Kattan showed that incorporating multiple variables can vastly improve on the predicted probability of having prostate cancer [11]. We have adapted this approach to the extended core repeat prostate biopsy population in a UK setting, and improved the accuracy through adding the additional variables of prostate volume and free-to-total PSA ratio.
This nomogram (AUC 0.82, 95%CI 0.71 – 0.93) performed favourably when compared with Kattan's which had an AUC of 0.75. This may be a result of the incorporation of additional variables to the model. This predictive tool is based on men who present either with symptoms, or as a result of opportunistic screening. Whether this predictive tool is applicable to a setting where PSA testing for screening purposes is more widely available needs to be investigated. This model has been internally validated, but re-validation on external populations should be the next step.

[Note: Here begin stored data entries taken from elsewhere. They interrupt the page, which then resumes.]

/-- Where the next waiter's amount is not reached by what is left, the head alone proceeds. -/
theorem passAll_passes {s : State} {ctr n : Nat} {rest : List Nat} {x : Strm} (hq : Map.get s.waiters [] ctr = n :: rest)
    (hx : Map.get? s.strm n = some x) (hle : SD.waitAmt x.desc ≤ (s.rd (ctrReg ctr)).toNat)
    (hw : HeadWaits s rest (s.rd (ctrReg ctr) - BitVec.ofNat 32 (SD.waitAmt x.desc))) :
    s.passAll ctr = s.headPass ctr n rest x := by
  obtain ⟨-, hctr, hp⟩ := headPass_spec ctr rest hx
  obtain ⟨-, -, hrest, -⟩ := id hp
  rw [passAll, hq, List.length_cons, passWaiters_passes hq hx hle]
  refine passWaiters_waits ?_ _
  rw [hctr, hrest]
  exact headWaits_proceeds hx hp hw

/-- A head that proceeds after registers alone have changed, the counter's among them. -/
theorem proceeds_of_regs {s u t : State} {ctr n : Nat} {rest l : List Nat} {x : Strm} (hx : Map.get? s.strm n = some x)
    (hu : u = { s with sigs := u.sigs, regs := u.regs }) (hk : RegsKept s u l) (hl : ctrReg ctr ∈ l)
    (hp : Proceeds u t ctr n rest x [ctrReg ctr]) : Proceeds s t ctr n rest x l := by
  obtain ⟨hself, hne, hq, hqs, ⟨hms, hregs⟩, hstill⟩ := hp
  have hstrm : u.strm = s.strm := by rw [hu]
  have hheld : u.strmHeld n = s.strmHeld n := strmHeld_congr hx (by rw [hstrm, hx]) rfl (by rw [hu])
  have hmsu : u.ms = s.ms := by rw [hu]
  have hone : ∀ {a : Nat}, (∀ b ∈ l, canon a ≠ canon b) → ∀ b ∈ [ctrReg ctr], canon a ≠ canon b := fun h b hb =>
    h b (List.mem_singleton.1 hb ▸ hl)
  refine ⟨by rw [hself, hheld], fun m hm => by rw [hne m hm, hstrm], hq, fun c hc => by rw [hqs c hc, hu],
    ⟨by rw [hms, hmsu], fun a ha hd => (hregs a (hone ha) hd).trans (hk a ha)⟩, fun h => ?_⟩
  obtain ⟨h1, h2⟩ := hstill (by rwa [hheld])
  exact ⟨h1.trans hmsu, fun a ha => (h2 a (hone ha)).trans (hk a ha)⟩

/-! ### A signal counted (R90, R91) -/

/-- A counter after one more signal: it saturates. -/
def signalSum (v : Word32) : Word32 := if v = 0xFFFFFFFF then 0xFFFFFFFF else v + 1

/-- Latch a counter's overflow, the first with its number, a later one as one more. -/
def ctrOverflow (s : State) (ctr : Nat) : State :=
  if s.rdB (R.CLU_CTR_ERR (ctr / 256)) 31 then s.setBits (R.CLU_CTR_ERR (ctr / 256)) 0x40000000#32
  else s.wr (R.CLU_CTR_ERR (ctr / 256)) (BitVec.ofNat 32 (0x80000000 + ctr % 256))

theorem ctrOverflow_spec (s : State) (ctr : Nat) : OnlyRegs s (s.ctrOverflow ctr) [R.CLU_CTR_ERR (ctr / 256)] ∧
    (s.ctrOverflow ctr).rdB (R.CLU_CTR_ERR (ctr / 256)) 31 = true := by
  unfold ctrOverflow
  split
  · rename_i h
    refine ⟨⟨rfl, kept_wr _ _ _⟩, ?_⟩
    rw [rdB, setBits_eq, rd_wr_self, bit, BitVec.getLsbD_or]
    exact Bool.or_eq_true_iff.2 (.inl h)
  · refine ⟨⟨rfl, kept_wr _ _ _⟩, ?_⟩
    rw [rdB, rd_wr_self, bit, BitVec.getLsbD_ofNat]
    have hlow : (ctr % 256).testBit 31 = false := Nat.testBit_lt_two_pow (by omega)
    simpa [hlow] using Nat.testBit_two_pow_add_eq (ctr % 256) 31

/-- One more on a counter, which saturates. -/
def ctrAdd (s : State) (ctr : Nat) : State :=
  if s.rd (ctrReg ctr) = 0xFFFFFFFF then s.ctrOverflow ctr else s.wr (ctrReg ctr) (s.rd (ctrReg ctr) + 1)

/-- The branches of a signal's addition, each followed by the test of the waiters. -/
theorem passAll_ctrAdd (s : State) (ctr : Nat) :
    (if s.rd (ctrReg ctr) = 0xFFFFFFFF then
      (if s.rdB (R.CLU_CTR_ERR (ctr / 256)) 31 then .next ((s.setBits (R.CLU_CTR_ERR (ctr / 256)) 0x40000000#32).passAll ctr)
       else .next ((s.wr (R.CLU_CTR_ERR (ctr / 256)) (BitVec.ofNat 32 (0x80000000 + ctr % 256))).passAll ctr))
    else .next ((s.wr (ctrReg ctr) (s.rd (ctrReg ctr) + 1)).passAll ctr)) = (.next ((s.ctrAdd ctr).passAll ctr) : Out) := by
  simp only [ctrAdd, ctrOverflow]
  split_ifs <;> rfl

/-- A signal off its way and on its counter, before any waiter is tested. -/
def sigCounted (s : State) (ctr : Nat) : State :=
  (({ s with sigs := Map.put s.sigs 0 ctr (Map.get s.sigs 0 ctr - 1) } : State).bump (R.CLU_SIG_CNT (ctr / 256))).ctrAdd ctr

/-- What a signal changes: its way, its counter, its cluster's count of signals and, at saturation, the overflow's latch. -/
structure SigCounted (s u : State) (ctr : Nat) : Prop where
  frame : u = { s with sigs := u.sigs, regs := u.regs }
  taken : Map.get u.sigs 0 ctr = Map.get s.sigs 0 ctr - 1
  others : ∀ c, c ≠ ctr → Map.get u.sigs 0 c = Map.get s.sigs 0 c
  counter : u.rd (ctrReg ctr) = signalSum (s.rd (ctrReg ctr))
  kept : RegsKept s u [ctrReg ctr, R.CLU_SIG_CNT (ctr / 256), R.CLU_CTR_ERR (ctr / 256)]
  counted : u.rd (R.CLU_SIG_CNT (ctr / 256)) = satAdd32 (s.rd (R.CLU_SIG_CNT (ctr / 256))) 1
  latched : s.rd (ctrReg ctr) = 0xFFFFFFFF → u.rdB (R.CLU_CTR_ERR (ctr / 256)) 31 = true
  unlatched : s.rd (ctrReg ctr) ≠ 0xFFFFFFFF → u.rd (R.CLU_CTR_ERR (ctr / 256)) = s.rd (R.CLU_CTR_ERR (ctr / 256))

theorem sigCounted_spec (s : State) (ctr : Nat) : SigCounted s (s.sigCounted ctr) ctr := by
  have hsig : canon (ctrReg ctr) ≠ canon (R.CLU_SIG_CNT (ctr / 256)) := canon_ctrReg_ne ctr (by simp only [R.CLU_SIG_CNT]; omega)
  have herr : canon (ctrReg ctr) ≠ canon (R.CLU_CTR_ERR (ctr / 256)) := canon_ctrReg_ne ctr (by simp only [R.CLU_CTR_ERR]; omega)
  have hse : canon (R.CLU_SIG_CNT (ctr / 256)) ≠ canon (R.CLU_CTR_ERR (ctr / 256)) :=
    canon_ne_of_off (by simp only [R.CLU_SIG_CNT, R.CLU_CTR_ERR]; omega)
  unfold sigCounted
  obtain ⟨u, hu⟩ : ∃ u, u = ({ s with sigs := Map.put s.sigs 0 ctr (Map.get s.sigs 0 ctr - 1) } : State).bump (R.CLU_SIG_CNT (ctr / 256)) :=
    ⟨_, rfl⟩
  have huf : u = { s with sigs := u.sigs, regs := u.regs } := by rw [hu]; rfl
  have husigs : u.sigs = Map.put s.sigs 0 ctr (Map.get s.sigs 0 ctr - 1) := by rw [hu]; rfl
  have huk : RegsKept s u [R.CLU_SIG_CNT (ctr / 256)] := by
    rw [hu]; exact kept_wr ({ s with sigs := Map.put s.sigs 0 ctr (Map.get s.sigs 0 ctr - 1) } : State) _ _
  have hucnt : u.rd (R.CLU_SIG_CNT (ctr / 256)) = satAdd32 (s.rd (R.CLU_SIG_CNT (ctr / 256))) 1 := by
    rw [hu]; exact rd_wr_self ..
  have huctr : u.rd (ctrReg ctr) = s.rd (ctrReg ctr) := huk _ (by simpa using hsig)
  have huerr : u.rd (R.CLU_CTR_ERR (ctr / 256)) = s.rd (R.CLU_CTR_ERR (ctr / 256)) := huk _ (by simpa using hse.symm)
  rw [← hu]
  clear hu
  have htaken : ∀ {v : State}, v.sigs = u.sigs → Map.get v.sigs 0 ctr = Map.get s.sigs 0 ctr - 1 := fun h => by
    rw [h, husigs, Map.get_put, if_pos rfl]
  have hothers : ∀ {v : State}, v.sigs = u.sigs → ∀ c, c ≠ ctr → Map.get v.sigs 0 c = Map.get s.sigs 0 c := fun h c hc => by
    rw [h, husigs, Map.get_put, if_neg hc]
  rw [ctrAdd, huctr]
  by_cases hmax : s.rd (ctrReg ctr) = 0xFFFFFFFF
  · rw [if_pos hmax]
    obtain ⟨⟨hf, hk⟩, hbit⟩ := ctrOverflow_spec u ctr
    have hs : (u.ctrOverflow ctr).sigs = u.sigs := by rw [hf]
    exact ⟨by rw [hf, huf], htaken hs, hothers hs, by rw [hk _ (by simpa using herr), huctr, signalSum, if_pos hmax, hmax],
      kept_trans huk hk (by simp) (by simp), (hk _ (by simpa using hse)).trans hucnt, fun _ => hbit, fun h => absurd hmax h⟩
  · rw [if_neg hmax]
    have hk := kept_wr u (ctrReg ctr) (s.rd (ctrReg ctr) + 1)
    exact ⟨by rw [huf]; rfl, htaken rfl, hothers rfl, by rw [rd_wr_self, signalSum, if_neg hmax], kept_trans huk hk (by simp) (by simp),
      (hk _ (by simpa using hsig.symm)).trans hucnt, fun h => absurd h hmax, fun _ => (hk _ (by simpa using herr.symm)).trans huerr⟩

end State
end Sys2Proof.Machine

namespace Sys2Proof.Proofs
open Sys2Proof Sys2Proof.Machine Sys2Proof.Machine.State

theorem exec_stageSignal {s t : State} {ctr : Nat} (hc : ctr < 16384) (hs : 0 < Map.get s.sigs 0 ctr)
    (ht : (s.sigCounted ctr).passAll ctr = t) (hp : t.pending = s.pending) : exec (.stageSignal ctr) s = .next t := by
  rw [← keepQueue_of_pending hp, ← ht]
  show execStageSignal ctr s = _
  exact congrArg (keepQueue s) ((if_pos ⟨hc, hs⟩).trans (passAll_ctrAdd _ ctr))

theorem exec_stageCtrWrite {s t : State} {ctr : Nat} {v : Word32} (hc : ctr < 16384) (ht : (s.plainWrite (ctrReg ctr) v).passAll ctr = t)
    (hp : t.pending = s.pending) : exec (.stageCtrWrite ctr v) s = .next t := by
  rw [← keepQueue_of_pending hp, ← ht]
  show execStageCtrWrite ctr v s = _
  exact congrArg (keepQueue s) (if_pos hc)

theorem exec_stageWaitPass {s t : State} {ctr : Nat} (ht : s.passAll ctr = t) (hp : t.pending = s.pending) :
    exec (.stageWaitPass ctr) s = .next t := by
  rw [← keepQueue_of_pending hp, ← ht]
  rfl

/-- A signal whose sum the head waiter waits past (R90, R91). -/
theorem signal_waits (s : State) (ctr : Nat) (hc : ctr < 16384) (hs : 0 < Map.get s.sigs 0 ctr)
    (hw : HeadWaits s (Map.get s.waiters [] ctr) (signalSum (s.rd (ctrReg ctr)))) :
    ∃ t, exec (.stageSignal ctr) s = .next t ∧ SigCounted s t ctr := by
  have h := sigCounted_spec s ctr
  refine ⟨_, exec_stageSignal hc hs (passAll_waits ?_) (by rw [h.frame]), h⟩
  rw [h.counter, show (s.sigCounted ctr).waiters = s.waiters by rw [h.frame]]
  exact headWaits_congr (by rw [h.frame]) hw

/-- A signal whose sum reaches the head waiter's amount (R92). -/
theorem signal_passes (s : State) (ctr n : Nat) (rest : List Nat) (x : Strm) (hc : ctr < 16384) (hs : 0 < Map.get s.sigs 0 ctr)
    (hq : Map.get s.waiters [] ctr = n :: rest) (hx : Map.get? s.strm n = some x)
    (hle : SD.waitAmt x.desc ≤ (signalSum (s.rd (ctrReg ctr))).toNat)
    (hw : HeadWaits s rest (signalSum (s.rd (ctrReg ctr)) - BitVec.ofNat 32 (SD.waitAmt x.desc))) :
    ∃ t, exec (.stageSignal ctr) s = .next t ∧
      t = { s with sigs := t.sigs, regs := t.regs, waiters := t.waiters, strm := t.strm, ms := t.ms } ∧
      Map.get t.sigs 0 ctr = Map.get s.sigs 0 ctr - 1 ∧ (∀ c, c ≠ ctr → Map.get t.sigs 0 c = Map.get s.sigs 0 c) ∧
      t.rd (ctrReg ctr) = signalSum (s.rd (ctrReg ctr)) - BitVec.ofNat 32 (SD.waitAmt x.desc) ∧
      t.rd (R.CLU_SIG_CNT (ctr / 256)) = satAdd32 (s.rd (R.CLU_SIG_CNT (ctr / 256))) 1 ∧
      Proceeds s t ctr n rest x [ctrReg ctr, R.CLU_SIG_CNT (ctr / 256), R.CLU_CTR_ERR (ctr / 256)] := by
  obtain ⟨hf, htaken, hothers, hctr, hk, hcnt, -, -⟩ := sigCounted_spec s ctr
  obtain ⟨u, hu⟩ : ∃ u, u = s.sigCounted ctr := ⟨_, rfl⟩
  rw [← hu] at hf htaken hothers hctr hk hcnt
  have hstrm : u.strm = s.strm := by rw [hf]
  have hxu : Map.get? u.strm n = some x := by rw [hstrm, hx]
  have hpass := passAll_passes (s := u) (ctr := ctr) (rest := rest) (by rw [hf]; exact hq) hxu (by rwa [hctr])
    (by rw [hctr]; exact headWaits_congr hstrm hw)
  obtain ⟨htf, htc, htp⟩ := headPass_spec ctr rest hxu
  obtain ⟨t, ht⟩ : ∃ t, t = u.headPass ctr n rest x := ⟨_, rfl⟩
  rw [← ht] at hpass htf htc htp
  have hsigs : t.sigs = u.sigs := by rw [htf]
  obtain ⟨-, -, -, -, ⟨-, hregs⟩, -⟩ := id htp
  refine ⟨t, exec_stageSignal hc hs (by rw [← hu]; exact hpass) (by rw [htf, hf]), by rw [htf, hf], by rw [hsigs, htaken],
    fun c hc => by rw [hsigs, hothers c hc], by rw [htc, hctr], ?_, proceeds_of_regs hx hf hk (by simp) htp⟩
  rw [hregs _ ?_ (canon_ne_dramRead (.inl (by simp only [R.CLU_SIG_CNT]; omega))), hcnt]
  simpa using (canon_ctrReg_ne ctr (by simp only [R.CLU_SIG_CNT]; omega)).symm

theorem ctrReg_written (s : State) (ctr : Nat) (v : Word32) : RegWritten s (s.plainWrite (ctrReg ctr) v) (ctrReg ctr) v :=
  plainWrite_spec s _ v (by have := ctrReg_off ctr; omega)

/-- A write that the head waiter waits past (R93). -/
theorem ctrWrite_waits (s : State) (ctr : Nat) (v : Word32) (hc : ctr < 16384)
    (hw : HeadWaits s (Map.get s.waiters [] ctr) (writeFields (fieldsAt (ctrReg ctr)) (s.rd (ctrReg ctr)) v).1) :
    ∃ t, exec (.stageCtrWrite ctr v) s = .next t ∧ RegWritten s t (ctrReg ctr) v := by
  obtain ⟨⟨hf, -⟩, hv, -⟩ := ctrReg_written s ctr v
  refine ⟨_, exec_stageCtrWrite hc (passAll_waits ?_) (by rw [hf]), ctrReg_written s ctr v⟩
  rw [hv, show (s.plainWrite (ctrReg ctr) v).waiters = s.waiters by rw [hf]]
  exact headWaits_congr (by rw [hf]) hw

/-- A write that reaches the head waiter's amount (R92, R93). -/
theorem ctrWrite_passes (s : State) (ctr n : Nat) (v : Word32) (rest : List Nat) (x : Strm) (hc : ctr < 16384)
    (hq : Map.get s.waiters [] ctr = n :: rest) (hx : Map.get? s.strm n = some x)
    (hle : SD.waitAmt x.desc ≤ (writeFields (fieldsAt (ctrReg ctr)) (s.rd (ctrReg ctr)) v).1.toNat)
    (hw : HeadWaits s rest ((writeFields (fieldsAt (ctrReg ctr)) (s.rd (ctrReg ctr)) v).1 - BitVec.ofNat 32 (SD.waitAmt x.desc))) :
    ∃ t, exec (.stageCtrWrite ctr v) s = .next t ∧ t = { s with regs := t.regs, waiters := t.waiters, strm := t.strm, ms := t.ms } ∧
      t.rd (ctrReg ctr) = (writeFields (fieldsAt (ctrReg ctr)) (s.rd (ctrReg ctr)) v).1 - BitVec.ofNat 32 (SD.waitAmt x.desc) ∧
      Proceeds s t ctr n rest x [ctrReg ctr, R.GEN_WR_CNT (ctrReg ctr / 4096), R.GEN_IGN_CNT (ctrReg ctr / 4096)] := by
  obtain ⟨⟨hf, hk⟩, hv, -, -⟩ := ctrReg_written s ctr v
  obtain ⟨u, hu⟩ : ∃ u, u = s.plainWrite (ctrReg ctr) v := ⟨_, rfl⟩
  rw [← hu] at hf hk hv
  have hstrm : u.strm = s.strm := by rw [hf]
  have hxu : Map.get? u.strm n = some x := by rw [hstrm, hx]
  have hpass := passAll_passes (s := u) (ctr := ctr) (rest := rest) (by rw [hf]; exact hq) hxu (by rwa [hv])
    (by rw [hv]; exact headWaits_congr hstrm hw)
  obtain ⟨htf, htc, htp⟩ := headPass_spec ctr rest hxu
  exact ⟨_, exec_stageCtrWrite hc (by rw [← hu]; exact hpass) (by rw [htf, hf]), by rw [htf, hf], by rw [htc, hv],
    proceeds_of_regs hx (by rw [hf]) hk (by simp) htp⟩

The decision to repeat a prostate biopsy must be made after informed discussion between clinician and patient, following a multi-disciplinary team meeting case discussion. A nomogram can aid decision making in this setting. The probability of cancer on repeat biopsy generated by this predictive tool reflects the probability that a man with the same clinical parameters investigated in the same manner as those included in this retrospective analysis would have a positive repeat biopsy. This figure will be interpreted by the patient according to his perception of risk to inform his choice. A precise cut-off to trigger a repeat biopsy is difficult to produce, and will vary according to an individual patient's and urologist's perception of risk, however, using a calculated risk score threshold for re-biopsy of 0.45 (sensitivity 70%, specificity 83%) would reduce the number of unnecessary biopsies in this study (absolute reduction 69%) while identifying 65% of the cancers. Alternatively a more conservative approach using a risk-score threshold for biopsy of > 0.2 would reduce the number of biopsies by 39% while identifying 90% of patients with cancer. As such this study has policy implications. Implementing such a threshold risk score to trigger repeat biopsy could reduce the number of repeat biopsies in the UK by up to 4100 per year, equating to a saving of €1.25 million, prevention of 40 life-threatening hospital admissions for urinary sepsis, and 200 fewer urinary tract infections.
Strengths of the study
The predictive tool was developed based on data from one population sample and was tested in an independent sample. Application of the risk scores to an independent sample with good and comparable performance supports the validity of the developed risk score model. A webtool has been developed which is accessible, easy to use, and is based on parameters readily available to the clinician during an outpatient consultation. This facilitates discussion of the risk estimates in real time with the patient and further management planned in an informed fashion (Figure 3).
Limitations
The risk prediction model and the validation are based on a small sample size. Nevertheless, the model had high predictive accuracy of 82% and has been validated on a small external sample. This is a pilot model pending further work on a larger sample size from different regions of the UK. Repeat prostate biopsy is clearly not performed on all patients and as such a true sensitivity and specificity for the test are impossible to determine. Patients were filtered through clinical judgement. However, as the data are derived over a short period of time, then clinical decision and investigation are likely to be comparable among the patients undertaking repeat biopsy.
This tool is not designed to replace clinical judgement. Once biopsy is considered, the tool will assist in informed decision making.